夜明けの仲間たち
『東京タクシードライバー』(山田清機,朝日新聞出版) の第七話に,元トラック運転手だったタクシードライバーのエピソードが載っている.
そのドライバーによると,トラックの仕事の醍醐味は夜明けにあるという.
例えば午後に東京で荷物を積み込んで,千二百キロを走り,翌朝の八時に福岡に届けるなんていう仕事.
関門海峡で夜明けを迎えるとき,徹夜で走った達成感とともに,風景が目に焼き付くような気がするのだとか.
昔々の昭和四十三年,私が大学に入ってすぐに大学は全学ストライキに突入してしまった.
何もすることがないので,一日中麻雀をして徹夜になることも多かった.徹マンの明け方にラジオをかけて,TBSラジオで午前三時から放送されていた『いすゞ歌うヘッドライト〜コックピットのあなたへ〜』をよく聴いたものだ.
『いすゞ歌うヘッドライト』は,徹夜麻雀の自堕落学生ではなくトラックドライバーをリスナーに想定した番組で,放送終了の朝五時になると,番組パーソナリティがドライバーに安全運転を呼び掛けて終わるのが常だった.この頃はまだ番組のエンディング曲はなかったように思う.

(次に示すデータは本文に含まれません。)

theorem nextOk_execRedMerge {k i} : NextOk (execRedMerge k i s) := by
  unfold execRedMerge
  refine .next ?_
  split
  · exact memOk_mergeReds _ _ h
  · exact h
theorem memOk_evict {u ln bad} : (evict u ln bad s).MemOk := by
  unfold evict
  split
  · split
    · exact memOk_ite (memOk_dropL1 _ _ (memOk_poisonLine h)) (memOk_dropL1 _ _ (memOk_wbL1 _ _ h))
    · exact memOk_modStudio h
  · exact memOk_modStudio h
  · exact memOk_modStudio h
  · split
    · refine memOk_ite h ?_
      refine memOk_ite (memOk_poisonLine h) ?_
      exact memOk_wbL2 _ h
    · exact h
  · exact h
theorem nextOk_execCacheEviction {u ln bad} : NextOk (execCacheEviction u ln bad s) := .next (memOk_evict h)
theorem memOk_sweepStudio {k a g} : (sweepStudio k a g s).MemOk :=
  foldl_keeps (P := MemOk) (fun _ _ h1 => memOk_fireIn _ _ h1) _ (memOk_modStudio h)
theorem memOk_sweepSlice {j a g} : (sweepSlice j a g s).MemOk := by
  unfold sweepSlice
  exact h
theorem memOk_sweepDie {d a g} : (sweepDie d a g s).MemOk := by
  unfold sweepDie
  exact h
theorem memOk_sweepUnit {u a g} : (sweepUnit u a g s).MemOk :=
  memOk_ite (memOk_sweepStudio h) (memOk_ite (memOk_sweepSlice h) (memOk_ite (memOk_sweepDie h) h))
theorem memOk_applyDrop {u a} : (applyDrop u a s).MemOk := by
  unfold applyDrop
  split
  · exact h
  · refine memOk_sweepUnit ?_
    exact h
theorem nextOk_execDropBroadcastApply {u a} : NextOk (execDropBroadcastApply u a s) := .next (memOk_applyDrop h)
theorem memOk_shootStudio {k p} : (shootStudio k p s).MemOk := by
  unfold shootStudio
  refine memOk_modStudio ?_
  refine foldl_keeps (P := MemOk) (fun s1 _ h1 => memOk_wbL1 _ _ h1) _ ?_
  refine memOk_mergeReds _ _ ?_
  refine foldl_keeps (P := MemOk) (fun s1 _ h1 => memOk_landNow _ h1) _ ?_
  exact h
theorem memOk_shootPages {ps} : (shootPages ps s).MemOk := by
  unfold shootPages
  exact foldl_keeps (P := MemOk) (fun _ _ h1 => memOk_shootStudio h1) _ h
theorem memOk_giveBack {c x} : (giveBack c s x).MemOk := by
  unfold giveBack
  exact memOk_ite (memOk_modArena h) h
theorem memOk_returnCharge {w} : (returnCharge w s).MemOk := by
  unfold returnCharge
  exact memOk_ite (foldl_keeps (P := MemOk) (fun _ ⟨_, _⟩ h1 => memOk_giveBack h1) _ h) h
theorem memOk_finishSweep {w} : (finishSweep w s).MemOk := by
  unfold finishSweep
  refine memOk_returnCharge ?_
  refine foldl_keeps (P := MemOk) (fun s1 _ h1 => memOk_freeFrame _ h1) _ ?_
  refine memOk_shootPages (foldl_keeps (P := MemOk) (fun s1 _ h1 => memOk_ite h1 (memOk_setLeafAt _ _ h1)) _ ?_)
  exact h
theorem nextOk_execSweepComplete {a g} : NextOk (execSweepComplete a g s) := by
  unfold execSweepComplete
  refine .next ?_
  split
  · exact memOk_ite (memOk_finishSweep h) h
  · exact h
theorem memOk_applyUntil {a g u} : (applyUntil a g s u).MemOk :=
  foldl_keeps (P := MemOk) (fun _ _ h1 => memOk_ite (memOk_applyDrop h1) h1) _ h
theorem memOk_applyUntils {us a g} : (List.foldl (applyUntil a g) s us).MemOk :=
  foldl_keeps (P := MemOk) (fun _ _ h1 => memOk_applyUntil h1) us h
/- `MemOk` is kept folded while the `match` is taken apart: unfolded, it would have the kernel run the fold over every unit. -/
theorem memOk_settleDrops {c} : (settleDrops c s).MemOk := by
  unfold settleDrops
  refine foldl_keeps (P := MemOk) (fun s1 w h1 => ?_) _ h
  have h2 := memOk_applyUntils h1 (us := allUnits) (a := w.arena) (g := w.gen)
  obtain ⟨P, hP⟩ : ∃ P : State → Prop, P = MemOk := ⟨_, rfl⟩
  rw [← hP] at h2 ⊢
  dsimp only
  split
  · rw [hP] at h2 ⊢
    exact memOk_finishSweep h2
  · exact h2
theorem memOk_sealUnit {u a g} : (sealUnit u a g s).MemOk :=
  memOk_ite (foldl_keeps (P := MemOk) (fun _ _ h1 => memOk_wbL1 _ _ h1) _ (memOk_mergeReds _ _ h))
    (memOk_ite (foldl_keeps (P := MemOk) (fun _ _ h1 => memOk_wbL2 _ h1) _ h) h)
theorem nextOk_execSealBroadcastApply {u a} : NextOk (execSealBroadcastApply u a s) := by
  unfold execSealBroadcastApply
  refine .next ?_
  split
  · exact h
  · refine memOk_ite h ?_
    refine memOk_ite h ?_
    refine memOk_ite h ?_
    refine memOk_sealUnit ?_
    exact h
theorem memOk_unlistPages {ms v} : (unlistPages ms v s).MemOk := by
  unfold unlistPages
  exact h
theorem memOk_putLeaf {a v} : (putLeaf a v s).MemOk := memOk_settleHeld (memOk_unlistPages (memOk_setLeafAt _ _ h))
theorem memOk_endShoot {w} : (endShoot w s).MemOk := by
  unfold endShoot
  refine foldl_keeps (P := MemOk) (fun _ _ h1 => memOk_freeFrame _ h1) _ ?_
  exact h
theorem memOk_ackShoot {u w} : (ackShoot u w s).MemOk := by
  unfold ackShoot
  refine memOk_ite ?_ ?_
  · refine memOk_endShoot ?_
    refine memOk_ite (memOk_shootStudio h) ?_
    exact h
  · refine memOk_ite (memOk_shootStudio h) ?_
    exact h
theorem nextOk_execTlbShootdownAck {u i} : NextOk (execTlbShootdownAck u i s) := by
  unfold execTlbShootdownAck
  refine .next ?_
  split
  · exact memOk_ite (memOk_ackShoot h) h
  · exact h
theorem memOk_finishShoot {id} : (finishShoot id s).MemOk := by
  unfold finishShoot
  split
  · refine foldl_keeps (P := MemOk) (fun _ _ h1 => ?_) _ h
    split
    · exact memOk_ackShoot h1
    · exact h1
  · exact h
theorem memOk_partLeaf {p} : SomeAll FstOk (partLeaf p s) := by
  unfold partLeaf
  dsimp only
  split
  · exact .some h
  · refine someAll_ite .none ?_
    split
    next s1 hs1 =>
      have h1 : s1.MemOk := OkAll.of_eq (P := MemOk) hs1 (memOk_splinter h)
      exact .some h1
    · exact .none
theorem memOk_shootLeaf {ms x} : (shootLeaf ms x s).MemOk := by
  unfold shootLeaf
  refine foldl_keeps (P := MemOk) (fun s1 m h1 => ?_) _ h
  exact memOk_startShoot (c := m.1) (base := m.2.1) (len := 2 ^ m.2.2) (frames := []) h1
theorem nextOk_execMigrationBegin {p} : NextOk (execMigrationBegin p s) := by
  unfold execMigrationBegin
  refine .next ?_
  refine memOk_ite h ?_
  refine memOk_ite (memOk_modModule h) ?_
  split
  next s1 _ hs1 =>
    have h1 : s1.MemOk := SomeAll.of_eq (P := FstOk) hs1 (memOk_partLeaf h)
    exact memOk_when (memOk_setLeafAt _ _ (memOk_modModule h1)) (fun h2 => memOk_shootLeaf h2)
  · exact h
theorem nextOk_execMigrationEnd {at' fate} : NextOk (execMigrationEnd at' fate s) := by
  unfold execMigrationEnd
  refine .next ?_
  refine memOk_ite h ?_
  split
  · exact memOk_settleHeld (memOk_setLeafAt _ _ h)
  · exact memOk_settleHeld (memOk_setLeafAt _ _ h)
  · exact memOk_ite h (memOk_settleHeld (memOk_setLeafAt _ _
      (foldl_keeps (P := MemOk) (fun _ _ h1 => memOk_moveFrame _ _ h1) _ h)))
theorem nextOk_execLeafRewrite {p v} : NextOk (execLeafRewrite p v s) := by
  unfold execLeafRewrite
  refine .next ?_
  split
  · exact h
  next s1 _ hs1 =>
    have h1 : s1.MemOk := SomeAll.of_eq (P := FstOk) hs1 (memOk_partLeaf h)
    exact memOk_ite (memOk_shootLeaf (memOk_putLeaf h1)) (memOk_shootLeaf (memOk_putLeaf h1))
end
end Sys2Proof.Machine
end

ずっと後になって,たまに早起きしてしまったときにこの番組を聞いて,番組エンディング曲として作られた『夜明けの仲間たち』が気に入った.
この曲は,またさらに経った平成四年(1992年) に,当時の番組パーソナリティであった麻生詩織がレコーディングしてCD化された.
手持ちのオムニバスアルバムにこの麻生詩織バージョンの『夜明けの仲間たち』が入っていて,私は会社員だったからトラックドライバーの夜明けの達成感も目に焼き付く風景も想像するしかないのだが,今も時々聴く.いい曲だと思う.